- [EXERCISE]: Only the lines below starting at the one that contains "if s.bondState b ≠ bnUP ||" and ending at the one that contains "returns (R496). -/" are to be reproduced, exactly and with both ends kept.

- [INFORMATION GIVEN]:
-- ==== Sys2Proof/Machine/Bond.lean ====
section
/-! DEFINITION. Bond links: training, negotiation, replay, credit and class withdrawal, time exchange, and the registers of
systems of devices (R489 to R497, R500). -/
namespace Sys2Proof.Machine

/-! States of a bundle (R489, R495). -/

def bnDOWN : Nat := 1
def bnTRAIN : Nat := 2
def bnNEGOTIATE : Nat := 3
def bnUP : Nat := 4

def State.bondState (s : State) (b : Nat) : Nat := s.get F.BND_STATUS_STATE b

/-- A bundle forgets its lanes, version, credits and withdrawals. -/
def State.bondClear (s : State) (b st : Nat) : State :=
  ((((s.set F.BND_STATUS_STATE st b).set F.BND_STATUS_VER 0 b).set F.BND_STATUS_DEGR 0 b).set F.BND_STATUS_LANES 0 b).setBnd b {}

/-- The link-down event of a bundle that is UP; one still coming up falls back to DOWN (R494). -/
def State.bondDown (s : State) (b : Nat) : State :=
  if s.bondState b = bnUP then
    let s1 := ((s.emit (.bondMsg b 8 [])).set F.BND_STATUS_DOWNEV 1 b).inc F.BND_CNT_FLAPS 1 b
    let s2 := (s1.bondClear b bnDOWN).modPort (128 + b) (fun a => { a with downEv := true })
    (s2.portFlush (128 + b)).downFlush (128 + b) none
  else if s.bondState b = bnDOWN ∨ s.bondState b = 0 then s
  else s.bondClear b bnDOWN

/-- BOND_RETRAIN: while enabled and DOWN the bundle trains again (R494, R495). -/
def execBondRetrain (b : Fin 4) (s : State) : Host.Outcome State Fault Refusal :=
  if s.dp.bondOn.getLsbD b && s.bondState b = bnDOWN then .next (s.set F.BND_STATUS_STATE bnTRAIN b) else .next s

/-- BOND_TRAIN_DONE: locked and deskewed, the bundle negotiates and offers its versions (R493, R495). -/
def execBondTrainDone (b : Fin 4) (s : State) : Host.Outcome State Fault Refusal :=
  if s.dp.bondOn.getLsbD b && (s.bondState b = bnDOWN || s.bondState b = bnTRAIN) then
    let s1 := (s.set F.BND_STATUS_STATE bnNEGOTIATE b).set F.BND_STATUS_LANES 0xF b
    .next (s1.emit (.bondMsg b 5 [s.get F.BND_CTRL_OFFER b, s.get F.SYS_ID_SYSID, s.get F.SYS_ID_DEVID, b]))
  else .next s

/-- CAPS: the peer's offer while the bundle negotiates (R495). -/
def execCaps (b : Fin 4) (m : CapsMsg) (s : State) : Host.Outcome State Fault Refusal :=
  if s.bondState b ≠ bnNEGOTIATE then .next s
  else
    let common := s.get F.BND_CTRL_OFFER b &&& m.offer.toNat
    let mismatch := m.sysid.toNat ≠ s.get F.SYS_ID_SYSID
    let dup := m.devid.toNat = s.get F.SYS_ID_DEVID
    let ver := if 2 ≤ common then 2 else 1
    let n := popcount 4 m.lanes.toNat
    if common = 0 ∨ mismatch ∨ dup then
      let s1 := s.bondClear b bnDOWN
      let s2 := if common = 0 then s1.set F.BND_STATUS_NOVER 1 b else s1
      let s3 := if mismatch then s2.set F.BND_STATUS_MISMATCH 1 b else s2
      .next (if dup then s3.set F.BND_STATUS_DUPID 1 b else s3)
    else if n < 3 ∨ (ver = 1 ∧ n < 4) then .next (s.bondClear b bnDOWN)
    else
      let s1 := ((s.bondClear b bnUP).set F.BND_STATUS_VER ver b).set F.BND_STATUS_LANES m.lanes.toNat b
      let s2 := ((s1.set F.BND_STATUS_DEGR (b2n (n = 3)) b).set F.BND_STATUS_PEERDEV m.devid.toNat b).set F.BND_STATUS_PEERBND m.bundle b
      .next ((s2.modPort (128 + b) (fun a => { a with upEv := true })).stopBond b)

/-! Replay (R494). -/

/-- DATA flits of a bundle received so far. -/
def State.flitsReceived (s : State) (b : Nat) : Nat :=
  let waiting := ((s.dp.ingress.filter (fun x => x.port = 128 + b)).map (fun x => flits x.bytes.length)).foldl (· + ·) 0
  (((s.bnd b).taken).map (fun e => e.2)).foldl (· + ·) 0 + waiting

/-- FLIT_ERROR: a DATA flit is discarded and NAK names its SEQ (R494). -/
def execFlitError (b : Fin 4) (s : State) : Host.Outcome State Fault Refusal :=
  if s.bondState b = bnUP then .next ((s.inc F.BND_CNT_CRCERR 1 b).emit (.bondMsg b 1 [s.flitsReceived b % 1024])) else .next s

/-- NAK: the sender replays from the flit; the sixteenth replay of one flit takes the link down (R494). -/
def execNak (b : Fin 4) (seq : BitVec 10) (s : State) : Host.Outcome State Fault Refusal :=
  if s.bondState b = bnUP then
    let x := s.bnd b
    let n := if x.replaySeq = seq.toNat ∧ 0 < x.replays then x.replays + 1 else 1
    let s1 := ((s.inc F.BND_CNT_REPLAY 1 b).setBnd b { x with replays := n, replaySeq := seq.toNat }).emit (.bondReplay b seq.toNat)
    .next (if 16 ≤ n then s1.bondDown b else s1)
  else .next s

/-- DOWN: the peer announces a link-down (R494). -/
def execDown (b : Fin 4) (s : State) : Host.Outcome State Fault Refusal := .next (s.bondDown b)

/-- FORWARDED_CLOCK_LOSS (R491, R494). -/
def execForwardedClockLoss (b : Fin 4) (s : State) : Host.Outcome State Fault Refusal := .next (s.bondDown b)

/-- FLIT_ALIGNMENT_LOSS: a version-2 bundle goes on with three lanes; else the link goes down (R494, R495). -/
def execFlitAlignmentLoss (b lane : Fin 4) (s : State) : Host.Outcome State Fault Refusal :=
  let lanes := s.get F.BND_STATUS_LANES b
  if s.bondState b ≠ bnUP || !bit lanes lane then .next s
  else if s.get F.BND_STATUS_VER b = 2 ∧ popcount 4 lanes = 4 then
    .next ((s.set F.BND_STATUS_LANES (lanes - 2 ^ lane.val) b).set F.BND_STATUS_DEGR 1 b)
  else .next (s.bondDown b)

/-! Credit (R496). -/

/-- CREDIT: the flits that left the peer's buffer, by pool (R496). -/
def execCredit (b : Fin 4) (m : CreditMsg) (s : State) : Host.Outcome State Fault Refusal :=
  if s.bondState b = bnUP then
    let x := s.bnd b
    let pools := if s.get F.BND_STATUS_VER b = 2 then 8 else 1
    .next (s.setBnd b { x with returned := (range' 0 pools).foldl (fun a p => sput 0 a p (max (sget 0 a p) (nth 0 m.counts p))) x.returned })
  else .next s

/-- The classes a STOP or GO is about: every class under version 1. -/
def State.bondClasses (s : State) (b : Nat) (classes : BitVec 8) : BitVec 8 := if s.get F.BND_STATUS_VER b = 2 then classes else 0xFF

/-- STOP: no further packet of the classes starts (R496). -/
def execStop (b : Fin 4) (classes : BitVec 8) (s : State) : Host.Outcome State Fault Refusal :=
  if s.bondState b = bnUP then .next (s.setBnd b { s.bnd b with stopped := (s.bnd b).stopped ||| s.bondClasses b classes }) else .next s

/-- GO: credit of the classes returns (R496). -/
def execGo (b : Fin 4) (classes : BitVec 8) (s : State) : Host.Outcome State Fault Refusal :=
  if s.bondState b = bnUP then .next (s.setBnd b { s.bnd b with stopped := (s.bnd b).stopped &&& ~~~s.bondClasses b classes }) else .next s

/-! Time (R500). -/

/-- A signed number in a message, as 64 bits. -/
def msgInt (v : Int) : Nat := unsignedOf 64 v

/-- TIME_EXCHANGE: an UP bundle sends its egress stamp and the ingress stamp of the last message received (R500). -/
def execTimeExchange (b : Fin 4) (s : State) : Host.Outcome State Fault Refusal :=
  if s.bondState b = bnUP then
    let x := s.bnd b
    let t := s.egressStamp (128 + b)
    .next ((s.setBnd b { x with timeSent := some t }).emit (.bondMsg b 6 (msgInt t :: (match x.timeRecv with | some r => [msgInt r] | none => []))))
  else .next s

/-- A measurement of a bundle goes to the domain it feeds, where that takes one now (R451, R500). -/
def State.bondMeasure (s : State) (b : Nat) (ofs : Int) : State :=
  let d : Fin 2 := if s.flag F.BND_CTRL_TDOM b then 1 else 0
  let busy := match (s.dom d).last with | some t => decide (s.clk.total < t + 9720000) | none => false
  if s.flag F.BND_CTRL_TFOLLOW b && s.flag F.TIME_DOM_CTRL_EN d && !busy then s.measure d (ofs * tbPerNs / 65536) 0 else s

/-- TIME: a message from the peer completes an exchange, and the offset is measured (R500). -/
def execTime (b : Fin 4) (m : TimeMsg) (s : State) : Host.Outcome State Fault Refusal :=
  if s.bondState b ≠ bnUP then .next s
  else
    let x := s.bnd b
    let s1 := s.setBnd b { x with timeRecv := some m.received }
    match x.timeSent with
    | none => .next s1
    | some t1 =>
      let ofs := ((m.lastReceived - t1) - (m.received - m.sent)) / 2
      .next ((s1.wr .BND_TIME (BitVec.ofInt 36 (ofs / 4096)) b).bondMeasure b ofs)

/-! Registers of the block (R489, R498). -/

/-- The bundle on the path to a device, where the route is valid and the bundle UP. -/
def State.routeTo (s : State) (dev : Nat) : Option Nat :=
  let b := s.get F.SYS_ROUTE_BUNDLE dev
  if s.flag F.SYS_ROUTE_V dev && s.bondState b = bnUP then some b else none

/-- The words of a remote request and of a reply on a bundle (R498). -/
def rmtRequest (src dst hops : Nat) (write : Bool) (off : Nat) (data : Word) : List Nat := [0, src, dst, hops, b2n write, off, data.toNat]
def rmtReply (dst hops status : Nat) (data : Word) : List Nat := [1, dst, hops, status, data.toNat]

/-- A remote access starts; one that names this device ends at once (R498). -/
def State.rmtStart (s : State) : State :=
  let dev := s.get F.SYS_RMT_CTRL_DEVID
  let own := s.get F.SYS_ID_DEVID
  if dev = own then s.set F.SYS_RMT_CTRL_STATUS Status.erange.code
  else
    let s1 := s.set F.SYS_RMT_CTRL_BUSY 1
    match s.routeTo dev with
    | some b => s1.emit (.bondMsg b 7 (rmtRequest own dev 1 (s.flag F.SYS_RMT_CTRL_WRITE) (s.get F.SYS_RMT_ADDR_OFFSET) (s.rd .SYS_RMT_DATA)))
    | none => s1

/-- A write of a register of the block. -/
def State.sysWrite (s : State) (r : Reg) (v : Word) : WriteRes :=
  match r.id with
  | .SYS_ID => if s.dp.bondOn ≠ 0 then .reject .estate else .done ((s.plainWrite r v).set F.SYS_ID_SET 1)
  | .SYS_RMT_CTRL =>
    if v.msb && s.flag F.SYS_RMT_CTRL_BUSY then .reject .estate
    else
      let s1 := s.plainWrite r v
      .done (if v.msb then s1.rmtStart else s1)
  | _ => .done (s.plainWrite r v)

/-- REMOTE_TIMEOUT: no reply within 200 us (R498). -/
def execRemoteTimeout (s : State) : Host.Outcome State Fault Refusal :=
  if s.flag F.SYS_RMT_CTRL_BUSY then
    .next ((s.set F.SYS_RMT_CTRL_BUSY 0).set F.SYS_RMT_CTRL_STATUS Status.etimeout.code)
  else .next s

end Sys2Proof.Machine
end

- [OUTPUT BELOW]:
  if s.bondState b ≠ bnUP || !bit lanes lane then .next s
  else if s.get F.BND_STATUS_VER b = 2 ∧ popcount 4 lanes = 4 then
    .next ((s.set F.BND_STATUS_LANES (lanes - 2 ^ lane.val) b).set F.BND_STATUS_DEGR 1 b)
  else .next (s.bondDown b)

/-! Credit (R496). -/

/-- CREDIT: the flits that left the peer's buffer, by pool (R496). -/
def execCredit (b : Fin 4) (m : CreditMsg) (s : State) : Host.Outcome State Fault Refusal :=
  if s.bondState b = bnUP then
    let x := s.bnd b
    let pools := if s.get F.BND_STATUS_VER b = 2 then 8 else 1
    .next (s.setBnd b { x with returned := (range' 0 pools).foldl (fun a p => sput 0 a p (max (sget 0 a p) (nth 0 m.counts p))) x.returned })
  else .next s

/-- The classes a STOP or GO is about: every class under version 1. -/
def State.bondClasses (s : State) (b : Nat) (classes : BitVec 8) : BitVec 8 := if s.get F.BND_STATUS_VER b = 2 then classes else 0xFF

/-- STOP: no further packet of the classes starts (R496). -/
def execStop (b : Fin 4) (classes : BitVec 8) (s : State) : Host.Outcome State Fault Refusal :=
  if s.bondState b = bnUP then .next (s.setBnd b { s.bnd b with stopped := (s.bnd b).stopped ||| s.bondClasses b classes }) else .next s

/-- GO: credit of the classes returns (R496). -/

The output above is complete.